Report the lines of the data below that contain the string "dmas".

------ RECORD EXCERPTS

@[simp] theorem State.setDomain_pending (k : Nat) (x : Domain) : (s.setDomain k x).pending = s.pending := rfl
@[simp] theorem State.setDomain_od (k : Nat) (x : Domain) : (s.setDomain k x).od = s.od := rfl
@[simp] theorem State.setDomain_shadow (k : Nat) (x : Domain) : (s.setDomain k x).shadow = s.shadow := rfl
@[simp] theorem State.setDomain_pins (k : Nat) (x : Domain) : (s.setDomain k x).pins = s.pins := rfl
@[simp] theorem State.setDomain_flash (k : Nat) (x : Domain) : (s.setDomain k x).flash = s.flash := rfl
@[simp] theorem State.setDomain_boot (k : Nat) (x : Domain) : (s.setDomain k x).boot = s.boot := rfl
@[simp] theorem State.setDomain_thermal (k : Nat) (x : Domain) : (s.setDomain k x).thermal = s.thermal := rfl
@[simp] theorem State.setDomain_uptime (k : Nat) (x : Domain) : (s.setDomain k x).uptime = s.uptime := rfl
@[simp] theorem State.setDomain_sessions (k : Nat) (x : Domain) : (s.setDomain k x).sessions = s.sessions := rfl
@[simp] theorem State.setDomain_conns (k : Nat) (x : Domain) : (s.setDomain k x).conns = s.conns := rfl
@[simp] theorem State.setDomain_journal (k : Nat) (x : Domain) : (s.setDomain k x).journal = s.journal := rfl
@[simp] theorem State.setDomain_journalNext (k : Nat) (x : Domain) : (s.setDomain k x).journalNext = s.journalNext := rfl
@[simp] theorem State.setDomain_can (k : Nat) (x : Domain) : (s.setDomain k x).can = s.can := rfl
@[simp] theorem State.setDomain_mgmtPorts (k : Nat) (x : Domain) : (s.setDomain k x).mgmtPorts = s.mgmtPorts := rfl
@[simp] theorem State.setDomain_scopes (k : Nat) (x : Domain) : (s.setDomain k x).scopes = s.scopes := rfl
@[simp] theorem State.setDomain_sources (k : Nat) (x : Domain) : (s.setDomain k x).sources = s.sources := rfl
@[simp] theorem State.setDomain_injectors (k : Nat) (x : Domain) : (s.setDomain k x).injectors = s.injectors := rfl
@[simp] theorem State.setDomain_domains (k : Nat) (x : Domain) : (s.setDomain k x).domains = Tbl.put (fun _ => {}) s.domains k x := rfl
@[simp] theorem State.setDomain_holds (k : Nat) (x : Domain) : (s.setDomain k x).holds = s.holds := rfl
@[simp] theorem State.setDomain_outbox (k : Nat) (x : Domain) : (s.setDomain k x).outbox = s.outbox := rfl
@[simp] theorem State.setDomain_freeCount (k : Nat) (x : Domain) : (s.setDomain k x).freeCount = s.freeCount := rfl
@[simp] theorem State.setDomain_moduleTime (k : Nat) (x : Domain) : (s.setDomain k x).moduleTime = s.moduleTime := rfl
@[simp] theorem State.setDomain_perfInjected (k : Nat) (x : Domain) : (s.setDomain k x).perfInjected = s.perfInjected := rfl
@[simp] theorem State.setDomain_engines (k : Nat) (x : Domain) : (s.setDomain k x).engines = s.engines := rfl
@[simp] theorem State.setDomain_lanes (k : Nat) (x : Domain) : (s.setDomain k x).lanes = s.lanes := rfl
@[simp] theorem State.setDomain_members (k : Nat) (x : Domain) : (s.setDomain k x).members = s.members := rfl
@[simp] theorem State.setDomain_pfcSent (k : Nat) (x : Domain) : (s.setDomain k x).pfcSent = s.pfcSent := rfl
@[simp] theorem State.setDomain_trays (k : Nat) (x : Domain) : (s.setDomain k x).trays = s.trays := rfl
@[simp] theorem State.setDomain_keys (k : Nat) (x : Domain) : (s.setDomain k x).keys = s.keys := rfl
@[simp] theorem State.setDomain_kek (k : Nat) (x : Domain) : (s.setDomain k x).kek = s.kek := rfl
@[simp] theorem State.setDomain_hubs (k : Nat) (x : Domain) : (s.setDomain k x).hubs = s.hubs := rfl
@[simp] theorem State.setDomain_contexts (k : Nat) (x : Domain) : (s.setDomain k x).contexts = s.contexts := rfl
@[simp] theorem State.setDomain_hotCopies (k : Nat) (x : Domain) : (s.setDomain k x).hotCopies = s.hotCopies := rfl
@[simp] theorem State.setDomain_hotOrder (k : Nat) (x : Domain) : (s.setDomain k x).hotOrder = s.hotOrder := rfl
@[simp] theorem State.setDomain_leafRuns (k : Nat) (x : Domain) : (s.setDomain k x).leafRuns = s.leafRuns := rfl
@[simp] theorem State.setDomain_hubEgress (k : Nat) (x : Domain) : (s.setDomain k x).hubEgress = s.hubEgress := rfl
@[simp] theorem State.setDomain_pages (k : Nat) (x : Domain) : (s.setDomain k x).pages = s.pages := rfl
@[simp] theorem State.setDomain_stockpot (k : Nat) (x : Domain) : (s.setDomain k x).stockpot = s.stockpot := rfl
@[simp] theorem State.setDomain_dmas (k : Nat) (x : Domain) : (s.setDomain k x).dmas = s.dmas := rfl
@[simp] theorem State.setDomain_tgEntries (k : Nat) (x : Domain) : (s.setDomain k x).tgEntries = s.tgEntries := rfl
@[simp] theorem State.setDomain_tgs (k : Nat) (x : Domain) : (s.setDomain k x).tgs = s.tgs := rfl
@[simp] theorem State.setDomain_timeCtl (k : Nat) (x : Domain) : (s.setDomain k x).timeCtl = s.timeCtl := rfl
@[simp] theorem State.setDomain_fpos (k : Nat) (x : Domain) : (s.setDomain k x).fpos = s.fpos := rfl
@[simp] theorem State.setDomain_monitors (k : Nat) (x : Domain) : (s.setDomain k x).monitors = s.monitors := rfl
@[simp] theorem State.setDomain_perf (k : Nat) (x : Domain) : (s.setDomain k x).perf = s.perf := rfl
@[simp] theorem State.setDomain_windows (k : Nat) (x : Domain) : (s.setDomain k x).windows = s.windows := rfl
@[simp] theorem State.setDomain_probes (k : Nat) (x : Domain) : (s.setDomain k x).probes = s.probes := rfl

@[simp] theorem State.setEngine_pending (k : Nat) (x : Engine) : (s.setEngine k x).pending = s.pending := rfl
@[simp] theorem State.setEngine_od (k : Nat) (x : Engine) : (s.setEngine k x).od = s.od := rfl
@[simp] theorem State.setEngine_shadow (k : Nat) (x : Engine) : (s.setEngine k x).shadow = s.shadow := rfl
@[simp] theorem State.setEngine_pins (k : Nat) (x : Engine) : (s.setEngine k x).pins = s.pins := rfl
@[simp] theorem State.setEngine_flash (k : Nat) (x : Engine) : (s.setEngine k x).flash = s.flash := rfl
@[simp] theorem State.setEngine_boot (k : Nat) (x : Engine) : (s.setEngine k x).boot = s.boot := rfl
@[simp] theorem State.setEngine_thermal (k : Nat) (x : Engine) : (s.setEngine k x).thermal = s.thermal := rfl
@[simp] theorem State.setEngine_uptime (k : Nat) (x : Engine) : (s.setEngine k x).uptime = s.uptime := rfl
@[simp] theorem State.setEngine_sessions (k : Nat) (x : Engine) : (s.setEngine k x).sessions = s.sessions := rfl
@[simp] theorem State.setEngine_conns (k : Nat) (x : Engine) : (s.setEngine k x).conns = s.conns := rfl
@[simp] theorem State.setEngine_journal (k : Nat) (x : Engine) : (s.setEngine k x).journal = s.journal := rfl
@[simp] theorem State.setEngine_journalNext (k : Nat) (x : Engine) : (s.setEngine k x).journalNext = s.journalNext := rfl
@[simp] theorem State.setEngine_can (k : Nat) (x : Engine) : (s.setEngine k x).can = s.can := rfl
@[simp] theorem State.setEngine_mgmtPorts (k : Nat) (x : Engine) : (s.setEngine k x).mgmtPorts = s.mgmtPorts := rfl
@[simp] theorem State.setEngine_scopes (k : Nat) (x : Engine) : (s.setEngine k x).scopes = s.scopes := rfl
@[simp] theorem State.setEngine_sources (k : Nat) (x : Engine) : (s.setEngine k x).sources = s.sources := rfl
@[simp] theorem State.setEngine_injectors (k : Nat) (x : Engine) : (s.setEngine k x).injectors = s.injectors := rfl
@[simp] theorem State.setEngine_domains (k : Nat) (x : Engine) : (s.setEngine k x).domains = s.domains := rfl
@[simp] theorem State.setEngine_holds (k : Nat) (x : Engine) : (s.setEngine k x).holds = s.holds := rfl
@[simp] theorem State.setEngine_outbox (k : Nat) (x : Engine) : (s.setEngine k x).outbox = s.outbox := rfl
@[simp] theorem State.setEngine_freeCount (k : Nat) (x : Engine) : (s.setEngine k x).freeCount = s.freeCount := rfl
@[simp] theorem State.setEngine_moduleTime (k : Nat) (x : Engine) : (s.setEngine k x).moduleTime = s.moduleTime := rfl
@[simp] theorem State.setEngine_perfInjected (k : Nat) (x : Engine) : (s.setEngine k x).perfInjected = s.perfInjected := rfl
@[simp] theorem State.setEngine_engines (k : Nat) (x : Engine) : (s.setEngine k x).engines = Tbl.put (fun _ => {}) s.engines k x := rfl
@[simp] theorem State.setEngine_lanes (k : Nat) (x : Engine) : (s.setEngine k x).lanes = s.lanes := rfl
@[simp] theorem State.setEngine_members (k : Nat) (x : Engine) : (s.setEngine k x).members = s.members := rfl
@[simp] theorem State.setEngine_pfcSent (k : Nat) (x : Engine) : (s.setEngine k x).pfcSent = s.pfcSent := rfl
@[simp] theorem State.setEngine_trays (k : Nat) (x : Engine) : (s.setEngine k x).trays = s.trays := rfl
@[simp] theorem State.setEngine_keys (k : Nat) (x : Engine) : (s.setEngine k x).keys = s.keys := rfl
@[simp] theorem State.setEngine_kek (k : Nat) (x : Engine) : (s.setEngine k x).kek = s.kek := rfl
@[simp] theorem State.setEngine_hubs (k : Nat) (x : Engine) : (s.setEngine k x).hubs = s.hubs := rfl
@[simp] theorem State.setEngine_contexts (k : Nat) (x : Engine) : (s.setEngine k x).contexts = s.contexts := rfl
@[simp] theorem State.setEngine_hotCopies (k : Nat) (x : Engine) : (s.setEngine k x).hotCopies = s.hotCopies := rfl
@[simp] theorem State.setEngine_hotOrder (k : Nat) (x : Engine) : (s.setEngine k x).hotOrder = s.hotOrder := rfl
@[simp] theorem State.setEngine_leafRuns (k : Nat) (x : Engine) : (s.setEngine k x).leafRuns = s.leafRuns := rfl
@[simp] theorem State.setEngine_hubEgress (k : Nat) (x : Engine) : (s.setEngine k x).hubEgress = s.hubEgress := rfl
@[simp] theorem State.setEngine_pages (k : Nat) (x : Engine) : (s.setEngine k x).pages = s.pages := rfl
@[simp] theorem State.setEngine_stockpot (k : Nat) (x : Engine) : (s.setEngine k x).stockpot = s.stockpot := rfl
@[simp] theorem State.setEngine_dmas (k : Nat) (x : Engine) : (s.setEngine k x).dmas = s.dmas := rfl
@[simp] theorem State.setEngine_tgEntries (k : Nat) (x : Engine) : (s.setEngine k x).tgEntries = s.tgEntries := rfl
@[simp] theorem State.setEngine_tgs (k : Nat) (x : Engine) : (s.setEngine k x).tgs = s.tgs := rfl
@[simp] theorem State.setEngine_timeCtl (k : Nat) (x : Engine) : (s.setEngine k x).timeCtl = s.timeCtl := rfl
@[simp] theorem State.setEngine_fpos (k : Nat) (x : Engine) : (s.setEngine k x).fpos = s.fpos := rfl
@[simp] theorem State.setEngine_monitors (k : Nat) (x : Engine) : (s.setEngine k x).monitors = s.monitors := rfl
@[simp] theorem State.setEngine_perf (k : Nat) (x : Engine) : (s.setEngine k x).perf = s.perf := rfl
@[simp] theorem State.setEngine_windows (k : Nat) (x : Engine) : (s.setEngine k x).windows = s.windows := rfl
@[simp] theorem State.setEngine_probes (k : Nat) (x : Engine) : (s.setEngine k x).probes = s.probes := rfl

@[simp] theorem State.setProbe_pending (k : Nat) (x : ProbePort) : (s.setProbe k x).pending = s.pending := rfl
@[simp] theorem State.setProbe_od (k : Nat) (x : ProbePort) : (s.setProbe k x).od = s.od := rfl
@[simp] theorem State.setProbe_shadow (k : Nat) (x : ProbePort) : (s.setProbe k x).shadow = s.shadow := rfl
@[simp] theorem State.setProbe_pins (k : Nat) (x : ProbePort) : (s.setProbe k x).pins = s.pins := rfl
@[simp] theorem State.setProbe_flash (k : Nat) (x : ProbePort) : (s.setProbe k x).flash = s.flash := rfl
@[simp] theorem State.setProbe_boot (k : Nat) (x : ProbePort) : (s.setProbe k x).boot = s.boot := rfl
@[simp] theorem State.setProbe_thermal (k : Nat) (x : ProbePort) : (s.setProbe k x).thermal = s.thermal := rfl
@[simp] theorem State.setProbe_uptime (k : Nat) (x : ProbePort) : (s.setProbe k x).uptime = s.uptime := rfl
@[simp] theorem State.setProbe_sessions (k : Nat) (x : ProbePort) : (s.setProbe k x).sessions = s.sessions := rfl
@[simp] theorem State.setProbe_conns (k : Nat) (x : ProbePort) : (s.setProbe k x).conns = s.conns := rfl
@[simp] theorem State.setProbe_journal (k : Nat) (x : ProbePort) : (s.setProbe k x).journal = s.journal := rfl
@[simp] theorem State.setProbe_journalNext (k : Nat) (x : ProbePort) : (s.setProbe k x).journalNext = s.journalNext := rfl
@[simp] theorem State.setProbe_can (k : Nat) (x : ProbePort) : (s.setProbe k x).can = s.can := rfl
@[simp] theorem State.setProbe_mgmtPorts (k : Nat) (x : ProbePort) : (s.setProbe k x).mgmtPorts = s.mgmtPorts := rfl
@[simp] theorem State.setProbe_scopes (k : Nat) (x : ProbePort) : (s.setProbe k x).scopes = s.scopes := rfl
@[simp] theorem State.setProbe_sources (k : Nat) (x : ProbePort) : (s.setProbe k x).sources = s.sources := rfl
@[simp] theorem State.setProbe_injectors (k : Nat) (x : ProbePort) : (s.setProbe k x).injectors = s.injectors := rfl
@[simp] theorem State.setProbe_domains (k : Nat) (x : ProbePort) : (s.setProbe k x).domains = s.domains := rfl
@[simp] theorem State.setProbe_holds (k : Nat) (x : ProbePort) : (s.setProbe k x).holds = s.holds := rfl
@[simp] theorem State.setProbe_outbox (k : Nat) (x : ProbePort) : (s.setProbe k x).outbox = s.outbox := rfl
@[simp] theorem State.setProbe_freeCount (k : Nat) (x : ProbePort) : (s.setProbe k x).freeCount = s.freeCount := rfl
@[simp] theorem State.setProbe_moduleTime (k : Nat) (x : ProbePort) : (s.setProbe k x).moduleTime = s.moduleTime := rfl
@[simp] theorem State.setProbe_perfInjected (k : Nat) (x : ProbePort) : (s.setProbe k x).perfInjected = s.perfInjected := rfl
@[simp] theorem State.setProbe_engines (k : Nat) (x : ProbePort) : (s.setProbe k x).engines = s.engines := rfl
@[simp] theorem State.setProbe_lanes (k : Nat) (x : ProbePort) : (s.setProbe k x).lanes = s.lanes := rfl
@[simp] theorem State.setProbe_members (k : Nat) (x : ProbePort) : (s.setProbe k x).members = s.members := rfl
@[simp] theorem State.setProbe_pfcSent (k : Nat) (x : ProbePort) : (s.setProbe k x).pfcSent = s.pfcSent := rfl
@[simp] theorem State.setProbe_trays (k : Nat) (x : ProbePort) : (s.setProbe k x).trays = s.trays := rfl
@[simp] theorem State.setProbe_keys (k : Nat) (x : ProbePort) : (s.setProbe k x).keys = s.keys := rfl
@[simp] theorem State.setProbe_kek (k : Nat) (x : ProbePort) : (s.setProbe k x).kek = s.kek := rfl
@[simp] theorem State.setProbe_hubs (k : Nat) (x : ProbePort) : (s.setProbe k x).hubs = s.hubs := rfl
@[simp] theorem State.setProbe_contexts (k : Nat) (x : ProbePort) : (s.setProbe k x).contexts = s.contexts := rfl
@[simp] theorem State.setProbe_hotCopies (k : Nat) (x : ProbePort) : (s.setProbe k x).hotCopies = s.hotCopies := rfl
@[simp] theorem State.setProbe_hotOrder (k : Nat) (x : ProbePort) : (s.setProbe k x).hotOrder = s.hotOrder := rfl
@[simp] theorem State.setProbe_leafRuns (k : Nat) (x : ProbePort) : (s.setProbe k x).leafRuns = s.leafRuns := rfl
@[simp] theorem State.setProbe_hubEgress (k : Nat) (x : ProbePort) : (s.setProbe k x).hubEgress = s.hubEgress := rfl
@[simp] theorem State.setProbe_pages (k : Nat) (x : ProbePort) : (s.setProbe k x).pages = s.pages := rfl
@[simp] theorem State.setProbe_stockpot (k : Nat) (x : ProbePort) : (s.setProbe k x).stockpot = s.stockpot := rfl
@[simp] theorem State.setProbe_dmas (k : Nat) (x : ProbePort) : (s.setProbe k x).dmas = s.dmas := rfl
@[simp] theorem State.setProbe_tgEntries (k : Nat) (x : ProbePort) : (s.setProbe k x).tgEntries = s.tgEntries := rfl
@[simp] theorem State.setProbe_tgs (k : Nat) (x : ProbePort) : (s.setProbe k x).tgs = s.tgs := rfl
@[simp] theorem State.setProbe_timeCtl (k : Nat) (x : ProbePort) : (s.setProbe k x).timeCtl = s.timeCtl := rfl
@[simp] theorem State.setProbe_fpos (k : Nat) (x : ProbePort) : (s.setProbe k x).fpos = s.fpos := rfl
@[simp] theorem State.setProbe_monitors (k : Nat) (x : ProbePort) : (s.setProbe k x).monitors = s.monitors := rfl
@[simp] theorem State.setProbe_perf (k : Nat) (x : ProbePort) : (s.setProbe k x).perf = s.perf := rfl
@[simp] theorem State.setProbe_windows (k : Nat) (x : ProbePort) : (s.setProbe k x).windows = s.windows := rfl
@[simp] theorem State.setProbe_probes (k : Nat) (x : ProbePort) : (s.setProbe k x).probes = Tbl.put (fun _ => {}) s.probes k x := rfl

------------

RESULT OF THE TASK.
@[simp] theorem State.setDomain_dmas (k : Nat) (x : Domain) : (s.setDomain k x).dmas = s.dmas := rfl
@[simp] theorem State.setEngine_dmas (k : Nat) (x : Engine) : (s.setEngine k x).dmas = s.dmas := rfl
@[simp] theorem State.setProbe_dmas (k : Nat) (x : ProbePort) : (s.setProbe k x).dmas = s.dmas := rfl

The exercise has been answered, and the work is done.